8. The field interpolation step synchronizes with the speech rate converted voice whose speed changes every moment in variable block length units, and independently determines the interpolation position of video in the variable block length units. 8. The simultaneous speech speed / image speed conversion method according to claim 7, wherein interpolation of an arbitrary number of fields is performed.

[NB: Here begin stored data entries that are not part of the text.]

-- ==== Sys2Proof/Tests/Slice0.lean ====
section
/-! SUPPORT. Tests. Decoding: the word of every row of the opcode table, written out bit by bit from the format tables of
30_encoding.md R122, R124, R127. Meanings: single steps whose expected results are the rows of 95_test_vectors.md (the section is
named in each comment) or follow by hand from the rule named. Witnesses: for every statement with hypotheses, a state and operands
that meet them. -/

open Sys2Proof Sys2Proof.Machine Sys2Proof.Claims

namespace Sys2Proof.Tests

/-! ## Building states and reading results -/

/-- A state about to execute at 0x08000000: status word, registers in its mode's view, words in memory. -/
def at_ (cpsr : Word) (regs : List (Reg × Word)) (mem : List (Word × Word)) : State :=
  let c := (cpsrOfPsr (psrOfWord cpsr)).getD State.reset.cpsr
  let s := setRegs c.mode regs { State.reset with cpsr := c }
  { s with mem := mem.foldl (fun m p => storeBytes m (byteKey s.cfg p.1) p.2 .word) [] }

/-- The state with the saved status word of a mode. -/
def withSaved (m : Mode) (w : Word) (s : State) : State := { s with spsr := setSpsrOf m (psrOfWord w) s.spsr }

/-- The state about to execute elsewhere. -/
def withPc (a : Word) (s : State) : State := { s with pc := a }

/-- The state with IE, IF and IME. -/
def withIrq (ie ifr ime : Half) (s : State) : State := { s with dev := { s.dev with ie := ie, ifr := ifr, ime := ime } }

/-- Executing a 32-bit word. -/
def runArm (w : Word) (s : State) : Result :=
  match decodeArm w with
  | some i => exec i s
  | none => execUnlistedWord (condOf w) s

/-- Executing a halfword. -/
def runThumb (h : Half) (s : State) : Result :=
  match decodeThumb h with
  | some i => exec i s
  | none => .fault .illegalMode

/-- A next state with a property. -/
def leads (r : Result) (p : State → Bool) : Bool :=
  match r with
  | .next t => p t
  | .fault _ | .refused _ => false

/-- N, Z, C, V as four bits. -/
def flags (s : State) : Word := cpsrWord s.cpsr >>> 28

/-- The saved status word of a mode. -/
def saved (s : State) (m : Mode) : Option Word := (spsrOf m s.spsr).map psrWord

/-- The word memory holds at an address. -/
def word (s : State) (a : Word) : Word := loadBytes s.mem (byteKey s.cfg a) .word

theorem next_of_leads (r : Result) (h : leads r (fun _ => true) = true) : ∃ t, r = .next t := by
  cases r <;> simp_all [leads]

/-! ## Decoding -/

theorem test_decode_A1_a :
    decodeArm 0b1110_001_0000_0_1010_0101_0011_11000101#32 = some (.andImm .al false 10#4 5#4 0x3#4 0xC5#8) ∧
    decodeArm 0b1101_001_0001_1_1010_0101_0011_11000101#32 = some (.eorImm .le true 10#4 5#4 0x3#4 0xC5#8) ∧
    decodeArm 0b1100_001_0010_0_1010_0101_0011_11000101#32 = some (.subImm .gt false 10#4 5#4 0x3#4 0xC5#8) ∧
    decodeArm 0b1011_001_0011_1_1010_0101_0011_11000101#32 = some (.rsbImm .lt true 10#4 5#4 0x3#4 0xC5#8) ∧
    decodeArm 0b1010_001_0100_0_1010_0101_0011_11000101#32 = some (.addImm .ge false 10#4 5#4 0x3#4 0xC5#8) ∧
    decodeArm 0b1001_001_0101_1_1010_0101_0011_11000101#32 = some (.adcImm .ls true 10#4 5#4 0x3#4 0xC5#8) ∧
    decodeArm 0b1000_001_0110_0_1010_0101_0011_11000101#32 = some (.sbcImm .hi false 10#4 5#4 0x3#4 0xC5#8) ∧
    decodeArm 0b0111_001_0111_1_1010_0101_0011_11000101#32 = some (.rscImm .vc true 10#4 5#4 0x3#4 0xC5#8) := by decide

9. The voiced section expansion / reduction step includes: a basic cycle extraction step of extracting a basic cycle of the voiced section divided in the section division step; and a basic cycle extracted in the basic cycle extraction step. A basic period section dividing step of dividing the voiced section for each basic period according to the following: repeating the basic period section divided in the basic period section dividing step according to the expansion ratio of the voiced section from the speech speed setting step; 9. A speech speed / image speed simultaneous conversion method according to claim 7, further comprising: a basic period section repetition step of extending a voiced section by the following.

10. A recording medium in which a control program for simultaneously converting a speech speed and an image speed by a computer is recorded, said control program stores in a computer a speech speed magnification set by a listener. Originally, it is expanded / shortened while maintaining the pitch and personality of the voice, and is output as speech speed converted speech. How long the speech speed converted speech is compared with the input speech in units of variable length blocks for speech speed conversion A motion vector between fields of the input video, and if the temporal difference exceeds a unit field time of the video, the time is calculated based on the motion vector of the video. The field at an arbitrary time position corresponding to the difference in time, or perform linear interpolation on the field at an arbitrary time position for an image with small motion. Recording medium recording the speech rate / Display speed simultaneous conversion control program for causing output the result as Esoku converted image.

11. A recording medium recording a control program for simultaneously converting a speech speed and an image speed by a computer, wherein the control program causes the computer to set a speech speed magnification, and to input speech into a silent section, Dividing the unvoiced section into unvoiced sections and voiced sections, extending / reducing the silent section based on the speech rate magnification, extending / reducing the voiced section in basic cycle units based on the speech rate magnification, and extending / reducing The synthesized speech section and voiced section and the unvoiced section where nothing has been processed are synthesized and output as speech rate converted speech, and the speech rate converted speech is the original speech in units of variable length blocks for speech rate conversion. By detecting how much a time difference has occurred in comparison with the input voice, a speech speed expansion / shortening code representing the time difference is output, and a motion vector between fields of the input video is detected. If the speech speed extension / reduction amount indicated by the speech speed extension / shortening code exceeds the unit field time of the video, the speech speed extension / reduction amount is calculated based on the detected motion vector of the video. It is characterized in that a field at a corresponding arbitrary time position is interpolated, or a linear interpolation of a field at an arbitrary time position is performed for an image having a small motion, and the result is output as a speed-changed image. A recording medium on which a speech speed / image speed simultaneous conversion control program is recorded.